## SUPPLIED ENTRIES
-- ==== Sys2Proof/Machine/Dispatch.lean ====
section
/-! DEFINITION. One arm for each command: a direct call of its meaning. -/
namespace Sys2Proof.Machine
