-- ==== Sys2Proof/Machine/Step.lean ====
section
/-! DEFINITION. One step of the block: the command at the front of the queue, or a cycle of the 800 MHz clock on an empty one. -/
namespace Sys2Proof.Machine

/-- One step.  On an empty queue one clock cycle passes (R33, DESIGN CHOICE, assumption 1). [assumptions 1 DESIGN CHOICE, 2 DESIGN CHOICE] -/
def step (s : State) : Host.Outcome State Fault Refusal :=
  match s.pending with
  | [] => .next s.cycle
  | c :: rest => exec c { s with pending := rest }

/-- `s` with the command that a word spells at the front of its queue; no word spells one, so `s` itself. [assumption 2 DESIGN CHOICE] -/
def State.withFetchWord (s : State) (nbits w : Nat) : State :=
  match decodeTableWord nbits w with
  | some c => { s with pending := c :: s.pending }
  | none => s

end Sys2Proof.Machine
end

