/-- STRIPE_ENGINE_ENABLE, STE_COUNTER_CLEAR, CHECKPOINT_REQUEST, CHECKPOINT_TIMER, CHECKPOINT_START, CHECKPOINT_WRITE_COMPLETE, REPLAY_LOAD_END, TAG_SCAN_END, PARITY_PENDING_WRITE,
JOURNAL_RATE_RELEASE (R218, R219, R221 to R224, R236): the engine starts into its replay or reports its code; a checkpoint begins, retries and ends; the replay ends in the
scan, in parity writes or in work. -/
def Obligations.StripeJournal : Prop :=
  (∀ (s : State) (v : Word), F.STE_CTL_CLRCNT.on v = false → F.STE_CTL_CPREQ.on v = false →
    (s.flag F.STE_STS_RUN = true ∨ s.homeLost = true → exec (.stripeEngineEnable v) s = .next s) ∧
    (s.flag F.STE_STS_RUN = false → s.homeLost = false →
      (s.flag F.ZNE_STS_RUN = false → exec (.stripeEngineEnable v) s = .next (s.steRefuse 1 true)) ∧
      (s.flag F.ZNE_STS_RUN = true → s.steCode ≠ 0 ∨ s.forced Blk.ste 0 7 = true → exec (.stripeEngineEnable v) s = .next (s.steRefuse s.steCode (s.steCode != 0))) ∧
      (s.flag F.ZNE_STS_RUN = true → s.steCode = 0 → s.forced Blk.ste 0 7 = false →
        let u := if s.vault.roles.all (fun r => r == 0) then s.vaultMap (fun v => { v with roles := [1, 2, 0, 0] }) else s
        let u := (List.range 4).foldl (fun u a =>
          (u.areaRoleSet a (u.areaRole a)).fset (F.STE_JAREA_W2_SEGS a) (if u.areaOn a then u.areaSegs a else 0)) u
        exec (.stripeEngineEnable v) s = .next ((((((u.steMap (fun x => { x with since := u.clock.toNat, second := 0, written := 0 })).fsetB F.STE_CTL_EN true).fsetB
          F.STE_STS_RUN true).fset F.STE_STS_CODE 0).fset F.STE_STS_RPHASE 1).journalRegs)))) ∧
  (∀ (s : State) (v : Word), F.STE_CTL_EN.on v = false → F.STE_CTL_CPREQ.on v = false → exec (.steCounterClear v) s =
    .next ((((((s.clearCount Rg.STE_SILENT_LO).clearCount Rg.STE_RECON_LO).clearCount Rg.STE_UNREC_LO).clearCount Rg.STE_MENDCNT_LO).clearCount Rg.STE_PMISM_LO).clearCount
      Rg.STE_CPCNT_LO)) ∧
  (∀ (s : State) (v : Word), F.STE_CTL_EN.on v = false → F.STE_CTL_CLRCNT.on v = false →
    (s.flag F.STE_STS_RUN = true → exec (.checkpointRequest v) s = .next (s.steMap (fun x => { x with cpPend := true }))) ∧
    (s.flag F.STE_STS_RUN = false → exec (.checkpointRequest v) s = .next s)) ∧
  (∀ s : State, (s.flag F.STE_STS_RUN = true → 0 < s.fget F.STE_JOCC_OCC → exec .checkpointTimer s = .next (s.steMap (fun x => { x with cpPend := true }))) ∧
    (s.flag F.STE_STS_RUN = false ∨ s.fget F.STE_JOCC_OCC = 0 → exec .checkpointTimer s = .next s)) ∧
  (∀ s : State,
    (s.flag F.STE_STS_RUN = false ∨ s.ste.cpPend = false ∨ s.ste.cp ≠ none ∨ s.fget F.STE_STS_RPHASE = 1 ∨ s.locked = false → exec .checkpointStart s = .next s) ∧
    (s.flag F.STE_STS_RUN = true → s.ste.cpPend = true → s.ste.cp = none → s.fget F.STE_STS_RPHASE ≠ 1 → s.locked = true →
      let c := s.vault.jseq
      let u := s.journal 6 0 s.roleKey (leBytes 8 c ++ leBytes 1 1 ++ leBytes 1 0) 0
      let areas := ([0, 1, 2, 3] : List (Fin 4)).filter (fun a => u.areaRole a.val == 1 || u.areaRole a.val == 2)
      let plan := areas.map (fun a => (a, segPlan a (max 1 (u.fget (F.STE_JAREA_W2_SEGS a.val))) (if u.ste.fresh.contains a then List.range 597 else u.dirtyPages) u.vault.dir
        (u.vault.segNext.getD a.val 0)))
      let writes := (plan.map (fun p => p.2.1)).flatten
      let w := writes.foldl (fun s w => s.segSubmit w c) (u.vaultMap (fun v => { v with segNext := plan.foldl (fun l p => l.set p.1.val p.2.2) v.segNext }))
      let cp : Checkpoint := ⟨c, w.zne.freeSoon, w.metaCells, writes, areas, writes, w.fget F.ZNE_SPCNT_COUNT, (w.rd Rg.ZNE_FAIL).toNat⟩
      exec .checkpointStart s = .next ((((w.steMap (fun x => { x with cp := some cp, cpPend := false })).zneMap (fun z => { z with freeSoon := [] })).fsetB
        F.STE_STS_CPBUSY true).checkpointEnd))) ∧
  (∀ (s : State) (area : Fin 4) (ok : Bool), s.ste.cp = none → exec (.checkpointWriteComplete area ok) s = .next s) ∧
  (∀ (s : State) (area : Fin 4) (c : Checkpoint) (w : SegWr), s.ste.cp = some c → c.todo.find? (fun w => w.area == area) = some w →
    let fails := look (fun _ => 0) area.val s.ste.fails
    (exec (.checkpointWriteComplete area true) s = .next (((s.steMap (fun x => { x with cp := some { c with todo := c.todo.erase w } })).steMap
      (fun x => { x with fails := put (fun _ => 0) area.val 0 x.fails })).checkpointEnd)) ∧
    (fails + 1 < max 1 (s.fget F.ZNE_CFG_WRETRY) → exec (.checkpointWriteComplete area false) s =
      .next ((s.steMap (fun x => { x with fails := put (fun _ => 0) area.val (fails + 1) x.fails })).segSubmit w c.c)) ∧
    (max 1 (s.fget F.ZNE_CFG_WRETRY) ≤ fails + 1 → exec (.checkpointWriteComplete area false) s =
      .next ((s.steMap (fun x => { x with fails := put (fun _ => 0) area.val 0 x.fails })).areaFail area))) ∧
  (∀ (s : State) (lost ue : Bool) (reads : List SectorRead) (conv : List CopyGood),
    (s.fget F.STE_STS_RPHASE ≠ 1 → exec (.replayLoadEnd lost ue reads conv) s = .next s) ∧
    (s.fget F.STE_STS_RPHASE = 1 →
      let l : State := { s with mem := s.mem.filter (fun c => (s.pageOf c.1).isNone) }
      let l := l.vault.cpCells.foldl (fun s c => s.setByte (s.pageAddr (c.1 / 0x100000) + c.1 % 0x100000) c.2) l
      let l := l.fset F.ZNE_SPCNT_COUNT l.vault.cpSpares
      let l := if s.vault.cpSeq = 0 then s else l.wr Rg.ZNE_FAIL (l.rd Rg.ZNE_FAIL ||| BitVec.ofNat 32 l.vault.cpFail)
      let r := l.applyRing 65536 l.cpBase []
      let u := (r.1.vaultMap (fun v => { v with jseq := r.2.1 })).journalRegs.restoredLeave
      let u := u.zones.foldl (fun s z => s.restoreWp z) u
      let u := (u.rebuildZne.mendResume.steMap (fun x => { x with accs := [], lost := lost })).rebuildAccs reads
      let w := r.2.2.foldl (fun s m => if s.cqe.buffer.any (fun b => b.early && b.nsid == s.convNsid false && b.lba / 256 == m) then s
        else match conv.find? (fun c => c.chunk == m) with
          | some c => s.convCopy false m (c.copy % 2)
          | none => s) u
      exec (.replayLoadEnd lost ue reads conv) s =
        .next (w.fset F.STE_STS_RPHASE (if lost || ue then 2 else if w.ste.accs.any (fun a => a.isSealed) then 3 else 0)))) ∧
  (∀ (s : State) (tags : List TagSeen), s.fget F.STE_STS_RPHASE ≠ 2 → exec (.tagScanEnd tags) s = .next s) ∧
  (∀ (s : State) (tags : List TagSeen), s.fget F.STE_STS_RPHASE = 2 →
    let u := ((tags.map (fun t => chunkKey t.zone t.k)).eraseDups.foldl (fun s key => match s.bestTag tags (key / 288) (key % 288) with
      | none => s
      | some t =>
        let new := mkEntry 1 (t.gen % 4) (surfCode t.surf) t.slot
        let s := s.journal 1 (psetFlag (key / 288)) (zoneTag (key / 288 % zoneSetBase) (key % 288))
          (leBytes 4 (s.entry (key / 288) (key % 288)).toNat ++ leBytes 4 new.toNat ++ leBytes 4 t.seq ++ leBytes 2 (s.zmptr (key / 288))) 0
        (s.entrySet (key / 288) (key % 288) new true).setBytes (s.descAddr (key / 288)) { s.zdesc (key / 288) with gen := t.gen / 4 }.bytes) s).rebuildZne
    let w := ((u.zones.filter (fun z => (u.zdesc z).isActive || tags.any (fun t => t.zone == z))).foldl (fun s z => s.zoneReadOnly z) u).raiseFault Blk.ste 0 5 2 0
    exec (.tagScanEnd tags) s = .next (w.fset F.STE_STS_RPHASE (if w.ste.accs.any (fun a => a.isSealed) then 3 else 0))) ∧
  (∀ s : State, (s.fget F.STE_STS_RPHASE = 3 → s.locked = true →
      exec .parityPendingWrite s = .next (s.ste.accs.foldl (fun s a => s.parityDue a) s).replayDone) ∧
    (s.fget F.STE_STS_RPHASE ≠ 3 ∨ s.locked = false → exec .parityPendingWrite s = .next s)) ∧
  (∀ s : State, exec .journalRateRelease s = .next ((s.steMap (fun x => { x with deferred := [] })).runDeferred s.ste.deferred))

## WHAT IS BEING ASKED
In the listing above, find each line with the word "CHOICE" and return it.

## RESULT OF THIS TASK
/-- One step.  On an empty queue one clock cycle passes (R33, DESIGN CHOICE, assumption 1). [assumptions 1 DESIGN CHOICE, 2 DESIGN CHOICE] -/
/-- `s` with the command that a word spells at the front of its queue; no word spells one, so `s` itself. [assumption 2 DESIGN CHOICE] -/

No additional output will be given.